---------- Data ----------
-- ==== Sys2Proof/Machine/ViewB.lean ====
section
/-!
DEFINITION. The B-format view (spec/45_format_B.md R120 to R125). An accessor reads only the word `w = a[31:0]` and never faults
(30_encoding.md R36, R51).
-/

namespace Sys2Proof.Machine

/-- B.OPCODE: `w[6:0]`, zero-extended (R120). -/
def execBOpcode (s : State) : Result :=
  drive s (zext s.params.width (opcodeField s.word))

/-- B.FUNCT3: `w[14:12]`, zero-extended (R121). -/
def execBFunct3 (s : State) : Result :=
  drive s (zext s.params.width (funct3Field s.word))

/-- B.RS1: `w[19:15]`, zero-extended (R122). -/
def execBRs1 (s : State) : Result :=
  drive s (zext s.params.width (rs1Field s.word))

/-- B.RS2: `w[24:20]`, zero-extended (R123). -/
def execBRs2 (s : State) : Result :=
  drive s (zext s.params.width (rs2Field s.word))

/-- B.IMM: the 13-bit branch offset, zero-extended (R124). -/
def execBImm (s : State) : Result :=
  drive s (zext s.params.width (immB s.word))

/-- B.IMM_EXT: the branch offset, sign-extended (R125). -/
def execBImmExt (s : State) : Result :=
  drive s (sext s.params.width (immB s.word))

end Sys2Proof.Machine
end

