-- ==== Sys2Proof/Machine/ViewR.lean ====
section
/-!
DEFINITION. The R-format view (spec/42_format_R.md R80 to R86). An accessor reads only the word `w = a[31:0]` and never faults
(30_encoding.md R36, R51).
-/

namespace Sys2Proof.Machine

/-- R.OPCODE: `w[6:0]`, zero-extended (R80). -/
def execROpcode (s : State) : Result :=
  drive s (zext s.params.width (opcodeField s.word))

/-- R.RD: `w[11:7]`, zero-extended (R81). -/
def execRRd (s : State) : Result :=
  drive s (zext s.params.width (rdField s.word))

/-- R.FUNCT3: `w[14:12]`, zero-extended (R82). -/
def execRFunct3 (s : State) : Result :=
  drive s (zext s.params.width (funct3Field s.word))

/-- R.RS1: `w[19:15]`, zero-extended (R83). -/
def execRRs1 (s : State) : Result :=
  drive s (zext s.params.width (rs1Field s.word))

/-- R.RS2: `w[24:20]`, zero-extended (R84). -/
def execRRs2 (s : State) : Result :=
  drive s (zext s.params.width (rs2Field s.word))

/-- R.FUNCT7: `w[31:25]`, zero-extended (R85). -/
def execRFunct7 (s : State) : Result :=
  drive s (zext s.params.width (funct7Field s.word))

/-- R.FUNCTION: the combined function key `{w[31:25], w[14:12]}`, zero-extended (R86). -/
def execRFunction (s : State) : Result :=
  drive s (zext s.params.width (functionKey s.word))

end Sys2Proof.Machine
end

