-- ==== Sys2Proof/Certificates/Slice0/Obligations.lean ====
section
/-!
DEFINITION. The statements for the provers. Each docstring names the rules of spec/ it formalises. Results are written in
the spec's own arithmetic on numbers (`bits`, `signedOf`), not with the operations the model uses. Where a statement says
`Answers` or `Refuses`, it says the whole next state: every port and parameter it does not name is unchanged.
-/

section

open Sys2Proof Sys2Proof.Machine

/-! ## Encoding and the step -/

/-- A few selectors written out from the table of R39, and two reserved ones (R40). -/
def Obligations.DecodeSpotWords : Prop :=
  decodeTableWord 8 0b00000000 = some .extract ∧ decodeTableWord 8 0b00000100 = some .sext ∧
  decodeTableWord 8 0b00010110 = some .rFunction ∧ decodeTableWord 8 0b00101101 = some .iShkind6 ∧
  decodeTableWord 8 0b00111001 = some .sImmExt ∧ decodeTableWord 8 0b01001001 = some .bImmExt ∧
  decodeTableWord 8 0b01011000 = some .uImm ∧ decodeTableWord 8 0b01101001 = some .jImmExt ∧
  decodeTableWord 8 0b00100100 = none ∧ decodeTableWord 8 0b01110000 = none

/-- One step evaluates the operation the selector names, and nothing else is done around it (R37, R39, R173). The second
clause is the model's choice, not the spec's: that presenting an opcode-table word sets `sel` alone (log entry 7, DESIGN
CHOICE), and that a number `w` of any size is cut to the 8 bits of `sel` (log entry 11, DESIGN CHOICE). -/
def Obligations.StepRunsDecoded : Prop :=
  (∀ (s : State) (i : Instr), decode s.sel = .ok i → step s = exec i s) ∧
  (∀ (s : State) (w : Nat) (i : Instr), decodeTableWord 8 w = some i →
    step (s.withFetchWord 8 w) = exec i (s.withFetchWord 8 w))

/-- Decode and encode agree in both directions, for all 46 operations and all 256 selectors: a selector decodes to `i`
exactly when it is the one R39 gives `i`, no two operations share one, and a selector decodes to nothing exactly when R40
lists it as reserved. The group code of R37 is the upper half. -/
def Obligations.DecodeEncodeAgree : Prop :=
  (∀ (sel : Selector) (i : Instr), decode sel = .ok i ↔ sel = encode i) ∧
  (∀ i j : Instr, encode i = encode j → i = j) ∧
  (∀ sel : Selector, (∃ e, decode sel = .error e) ↔ Reserved sel) ∧
  (∀ i : Instr, (encode i).toNat / 16 =
    match i.group with
    | .prim => 0 | .r => 1 | .i => 2 | .s => 3 | .b => 4 | .u => 5 | .j => 6)

/-- R40: a reserved selector is refused with `fault = 1` and `fcode = SEL_RESERVED` whatever the other inputs are, it is
no alias of a legal one, and there are 210 reserved values. -/
def Obligations.ReservedSelectorsRefused : Prop :=
  (∀ s : State, Reserved s.sel → Refuses (step s) s 0b01#2 ∧ ∀ i, encode i ≠ s.sel) ∧
  ∃ l : List Selector, l.Nodup ∧ l.length = 210 ∧ ∀ sel, sel ∈ l ↔ Reserved sel

/-- R173 (a request never hangs): every step of every state answers a next state, which differs from the one before in
the response ports and the model's counter only. -/
def Obligations.StepAlwaysAnswers : Prop :=
  ∀ s : State, (∃ v, Answers (step s) s v) ∨ (∃ k, k ≠ 0b00#2 ∧ Refuses (step s) s k)

/-! ## Whole-machine rules -/

/-- R10: nothing is kept from one request to the next. Two instances of one build with the same input ports give the same
response, whatever their output ports and history are. -/
def Obligations.ResponseDependsOnlyOnRequest : Prop :=
  ∀ s t : State, s.params = t.params → s.sel = t.sel → s.a.toNat = t.a.toNat → s.b.toNat = t.b.toNat →
    s.off = t.off → s.wid = t.wid →
    observeResult (step s) = observeResult (step t) ∧ (observeResult (step s)).isSome = true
----------
_What you will do:_ A word-for-word copy of the lines above from the one with "(∀ i : Instr, (encode" through the one with "def Obligations.ReservedSelectorsRefused : Prop", inclusive, is the only output wanted.

_Result of the task:_
  (∀ i : Instr, (encode i).toNat / 16 =
    match i.group with
    | .prim => 0 | .r => 1 | .i => 2 | .s => 3 | .b => 4 | .u => 5 | .j => 6)

/-- R40: a reserved selector is refused with `fault = 1` and `fcode = SEL_RESERVED` whatever the other inputs are, it is
no alias of a legal one, and there are 210 reserved values. -/
def Obligations.ReservedSelectorsRefused : Prop :=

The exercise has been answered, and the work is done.